- TASK DETAILS -
All lines of the material should be given again exactly.

○ ○ ○ ○

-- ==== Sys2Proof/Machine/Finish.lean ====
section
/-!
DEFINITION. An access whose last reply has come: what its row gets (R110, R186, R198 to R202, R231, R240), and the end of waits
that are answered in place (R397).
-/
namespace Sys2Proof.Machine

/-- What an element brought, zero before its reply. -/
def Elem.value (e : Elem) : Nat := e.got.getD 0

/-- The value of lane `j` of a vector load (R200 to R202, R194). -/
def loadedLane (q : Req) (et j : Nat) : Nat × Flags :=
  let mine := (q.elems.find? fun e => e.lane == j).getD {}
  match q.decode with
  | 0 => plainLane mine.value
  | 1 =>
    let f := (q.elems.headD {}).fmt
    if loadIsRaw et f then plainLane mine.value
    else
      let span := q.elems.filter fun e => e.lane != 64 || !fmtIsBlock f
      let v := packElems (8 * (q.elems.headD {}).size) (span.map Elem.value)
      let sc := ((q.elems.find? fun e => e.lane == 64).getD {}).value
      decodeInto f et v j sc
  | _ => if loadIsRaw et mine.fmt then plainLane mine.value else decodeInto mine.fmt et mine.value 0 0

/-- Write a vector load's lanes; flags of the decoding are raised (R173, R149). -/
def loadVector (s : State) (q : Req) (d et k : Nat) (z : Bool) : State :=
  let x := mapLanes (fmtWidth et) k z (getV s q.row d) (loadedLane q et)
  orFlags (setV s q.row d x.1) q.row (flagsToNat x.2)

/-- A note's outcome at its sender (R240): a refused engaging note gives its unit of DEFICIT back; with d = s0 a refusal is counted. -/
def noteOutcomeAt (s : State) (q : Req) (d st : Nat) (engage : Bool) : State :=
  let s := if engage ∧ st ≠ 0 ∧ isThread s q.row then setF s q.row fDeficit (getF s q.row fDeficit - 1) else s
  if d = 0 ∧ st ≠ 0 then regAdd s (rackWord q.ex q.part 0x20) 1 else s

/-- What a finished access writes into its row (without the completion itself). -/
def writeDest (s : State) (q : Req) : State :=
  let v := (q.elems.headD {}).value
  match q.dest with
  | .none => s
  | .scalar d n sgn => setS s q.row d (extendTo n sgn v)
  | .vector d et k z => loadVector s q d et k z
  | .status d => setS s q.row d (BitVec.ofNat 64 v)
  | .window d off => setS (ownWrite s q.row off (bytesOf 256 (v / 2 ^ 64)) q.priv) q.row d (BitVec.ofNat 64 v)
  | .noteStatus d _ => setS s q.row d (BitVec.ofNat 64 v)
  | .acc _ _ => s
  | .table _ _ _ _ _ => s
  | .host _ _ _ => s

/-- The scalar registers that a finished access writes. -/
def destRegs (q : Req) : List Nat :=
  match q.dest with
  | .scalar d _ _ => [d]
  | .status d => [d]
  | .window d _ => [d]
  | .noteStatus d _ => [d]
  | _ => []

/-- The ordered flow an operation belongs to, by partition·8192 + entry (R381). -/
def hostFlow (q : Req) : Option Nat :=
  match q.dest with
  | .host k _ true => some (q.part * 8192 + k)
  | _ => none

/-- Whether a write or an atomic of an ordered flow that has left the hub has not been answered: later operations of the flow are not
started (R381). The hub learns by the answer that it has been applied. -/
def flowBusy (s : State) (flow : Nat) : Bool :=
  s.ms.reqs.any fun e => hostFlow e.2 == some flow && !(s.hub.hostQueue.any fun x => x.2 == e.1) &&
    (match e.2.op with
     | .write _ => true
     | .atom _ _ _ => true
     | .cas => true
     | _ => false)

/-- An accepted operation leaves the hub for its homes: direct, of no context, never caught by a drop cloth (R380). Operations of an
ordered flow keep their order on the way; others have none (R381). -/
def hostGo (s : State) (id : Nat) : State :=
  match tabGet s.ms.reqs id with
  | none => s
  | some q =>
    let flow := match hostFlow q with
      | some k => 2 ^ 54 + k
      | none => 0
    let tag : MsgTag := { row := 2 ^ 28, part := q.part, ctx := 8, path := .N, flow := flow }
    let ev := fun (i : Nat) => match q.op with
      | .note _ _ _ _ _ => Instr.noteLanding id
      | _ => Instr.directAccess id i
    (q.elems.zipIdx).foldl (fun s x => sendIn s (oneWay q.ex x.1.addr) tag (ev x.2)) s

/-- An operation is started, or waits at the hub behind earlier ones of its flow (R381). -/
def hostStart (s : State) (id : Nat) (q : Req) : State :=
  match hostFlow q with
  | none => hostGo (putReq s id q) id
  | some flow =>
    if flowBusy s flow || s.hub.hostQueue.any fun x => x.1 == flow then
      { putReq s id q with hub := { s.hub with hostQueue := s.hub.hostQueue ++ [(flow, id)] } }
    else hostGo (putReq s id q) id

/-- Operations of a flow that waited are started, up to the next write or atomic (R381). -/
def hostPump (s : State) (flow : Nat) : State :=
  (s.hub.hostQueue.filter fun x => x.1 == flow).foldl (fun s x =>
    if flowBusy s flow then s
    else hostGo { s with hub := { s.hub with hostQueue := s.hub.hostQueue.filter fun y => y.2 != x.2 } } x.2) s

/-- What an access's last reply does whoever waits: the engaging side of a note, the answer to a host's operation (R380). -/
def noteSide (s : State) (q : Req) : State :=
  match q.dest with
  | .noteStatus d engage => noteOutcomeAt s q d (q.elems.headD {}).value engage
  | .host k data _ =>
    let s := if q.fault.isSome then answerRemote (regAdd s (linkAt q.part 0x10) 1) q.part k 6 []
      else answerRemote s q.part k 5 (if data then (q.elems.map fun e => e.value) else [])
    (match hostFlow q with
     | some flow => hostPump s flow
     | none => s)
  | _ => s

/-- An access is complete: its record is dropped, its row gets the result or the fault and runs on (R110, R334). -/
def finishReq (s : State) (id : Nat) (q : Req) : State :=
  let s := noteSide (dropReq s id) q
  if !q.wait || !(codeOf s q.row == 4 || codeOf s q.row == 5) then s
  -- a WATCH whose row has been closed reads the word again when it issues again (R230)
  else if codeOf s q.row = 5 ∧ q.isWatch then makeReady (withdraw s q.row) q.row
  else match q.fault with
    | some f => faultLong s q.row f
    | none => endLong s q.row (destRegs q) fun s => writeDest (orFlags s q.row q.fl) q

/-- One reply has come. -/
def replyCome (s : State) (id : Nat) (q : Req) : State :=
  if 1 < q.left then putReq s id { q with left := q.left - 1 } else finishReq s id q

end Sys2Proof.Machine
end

○ ○ ○ ○

- EXERCISE RESULT -
-- ==== Sys2Proof/Machine/Finish.lean ====
section
/-!
DEFINITION. An access whose last reply has come: what its row gets (R110, R186, R198 to R202, R231, R240), and the end of waits
that are answered in place (R397).
-/
namespace Sys2Proof.Machine

/-- What an element brought, zero before its reply. -/
def Elem.value (e : Elem) : Nat := e.got.getD 0

/-- The value of lane `j` of a vector load (R200 to R202, R194). -/
def loadedLane (q : Req) (et j : Nat) : Nat × Flags :=
  let mine := (q.elems.find? fun e => e.lane == j).getD {}
  match q.decode with
  | 0 => plainLane mine.value
  | 1 =>
    let f := (q.elems.headD {}).fmt
    if loadIsRaw et f then plainLane mine.value
    else
      let span := q.elems.filter fun e => e.lane != 64 || !fmtIsBlock f
      let v := packElems (8 * (q.elems.headD {}).size) (span.map Elem.value)
      let sc := ((q.elems.find? fun e => e.lane == 64).getD {}).value
      decodeInto f et v j sc
  | _ => if loadIsRaw et mine.fmt then plainLane mine.value else decodeInto mine.fmt et mine.value 0 0

/-- Write a vector load's lanes; flags of the decoding are raised (R173, R149). -/
def loadVector (s : State) (q : Req) (d et k : Nat) (z : Bool) : State :=
  let x := mapLanes (fmtWidth et) k z (getV s q.row d) (loadedLane q et)
  orFlags (setV s q.row d x.1) q.row (flagsToNat x.2)

/-- A note's outcome at its sender (R240): a refused engaging note gives its unit of DEFICIT back; with d = s0 a refusal is counted. -/
def noteOutcomeAt (s : State) (q : Req) (d st : Nat) (engage : Bool) : State :=
  let s := if engage ∧ st ≠ 0 ∧ isThread s q.row then setF s q.row fDeficit (getF s q.row fDeficit - 1) else s
  if d = 0 ∧ st ≠ 0 then regAdd s (rackWord q.ex q.part 0x20) 1 else s

/-- What a finished access writes into its row (without the completion itself). -/
def writeDest (s : State) (q : Req) : State :=
  let v := (q.elems.headD {}).value
  match q.dest with
  | .none => s
  | .scalar d n sgn => setS s q.row d (extendTo n sgn v)
  | .vector d et k z => loadVector s q d et k z
  | .status d => setS s q.row d (BitVec.ofNat 64 v)
  | .window d off => setS (ownWrite s q.row off (bytesOf 256 (v / 2 ^ 64)) q.priv) q.row d (BitVec.ofNat 64 v)
  | .noteStatus d _ => setS s q.row d (BitVec.ofNat 64 v)
  | .acc _ _ => s
  | .table _ _ _ _ _ => s
  | .host _ _ _ => s

/-- The scalar registers that a finished access writes. -/
def destRegs (q : Req) : List Nat :=
  match q.dest with
  | .scalar d _ _ => [d]
  | .status d => [d]
  | .window d _ => [d]
  | .noteStatus d _ => [d]
  | _ => []

/-- The ordered flow an operation belongs to, by partition·8192 + entry (R381). -/
def hostFlow (q : Req) : Option Nat :=
  match q.dest with
  | .host k _ true => some (q.part * 8192 + k)
  | _ => none

/-- Whether a write or an atomic of an ordered flow that has left the hub has not been answered: later operations of the flow are not
started (R381). The hub learns by the answer that it has been applied. -/
def flowBusy (s : State) (flow : Nat) : Bool :=
  s.ms.reqs.any fun e => hostFlow e.2 == some flow && !(s.hub.hostQueue.any fun x => x.2 == e.1) &&
    (match e.2.op with
     | .write _ => true
     | .atom _ _ _ => true
     | .cas => true
     | _ => false)

/-- An accepted operation leaves the hub for its homes: direct, of no context, never caught by a drop cloth (R380). Operations of an
ordered flow keep their order on the way; others have none (R381). -/
def hostGo (s : State) (id : Nat) : State :=
  match tabGet s.ms.reqs id with
  | none => s
  | some q =>
    let flow := match hostFlow q with
      | some k => 2 ^ 54 + k
      | none => 0
    let tag : MsgTag := { row := 2 ^ 28, part := q.part, ctx := 8, path := .N, flow := flow }
    let ev := fun (i : Nat) => match q.op with
      | .note _ _ _ _ _ => Instr.noteLanding id
      | _ => Instr.directAccess id i
    (q.elems.zipIdx).foldl (fun s x => sendIn s (oneWay q.ex x.1.addr) tag (ev x.2)) s

/-- An operation is started, or waits at the hub behind earlier ones of its flow (R381). -/
def hostStart (s : State) (id : Nat) (q : Req) : State :=
  match hostFlow q with
  | none => hostGo (putReq s id q) id
  | some flow =>
    if flowBusy s flow || s.hub.hostQueue.any fun x => x.1 == flow then
      { putReq s id q with hub := { s.hub with hostQueue := s.hub.hostQueue ++ [(flow, id)] } }
    else hostGo (putReq s id q) id

/-- Operations of a flow that waited are started, up to the next write or atomic (R381). -/
def hostPump (s : State) (flow : Nat) : State :=
  (s.hub.hostQueue.filter fun x => x.1 == flow).foldl (fun s x =>
    if flowBusy s flow then s
    else hostGo { s with hub := { s.hub with hostQueue := s.hub.hostQueue.filter fun y => y.2 != x.2 } } x.2) s

/-- What an access's last reply does whoever waits: the engaging side of a note, the answer to a host's operation (R380). -/
def noteSide (s : State) (q : Req) : State :=
  match q.dest with
  | .noteStatus d engage => noteOutcomeAt s q d (q.elems.headD {}).value engage
  | .host k data _ =>
    let s := if q.fault.isSome then answerRemote (regAdd s (linkAt q.part 0x10) 1) q.part k 6 []
      else answerRemote s q.part k 5 (if data then (q.elems.map fun e => e.value) else [])
    (match hostFlow q with
     | some flow => hostPump s flow
     | none => s)
  | _ => s

/-- An access is complete: its record is dropped, its row gets the result or the fault and runs on (R110, R334). -/
def finishReq (s : State) (id : Nat) (q : Req) : State :=
  let s := noteSide (dropReq s id) q
  if !q.wait || !(codeOf s q.row == 4 || codeOf s q.row == 5) then s
  -- a WATCH whose row has been closed reads the word again when it issues again (R230)
  else if codeOf s q.row = 5 ∧ q.isWatch then makeReady (withdraw s q.row) q.row
  else match q.fault with
    | some f => faultLong s q.row f
    | none => endLong s q.row (destRegs q) fun s => writeDest (orFlags s q.row q.fl) q

/-- One reply has come. -/
def replyCome (s : State) (id : Nat) (q : Req) : State :=
  if 1 < q.left then putReq s id { q with left := q.left - 1 } else finishReq s id q

end Sys2Proof.Machine
end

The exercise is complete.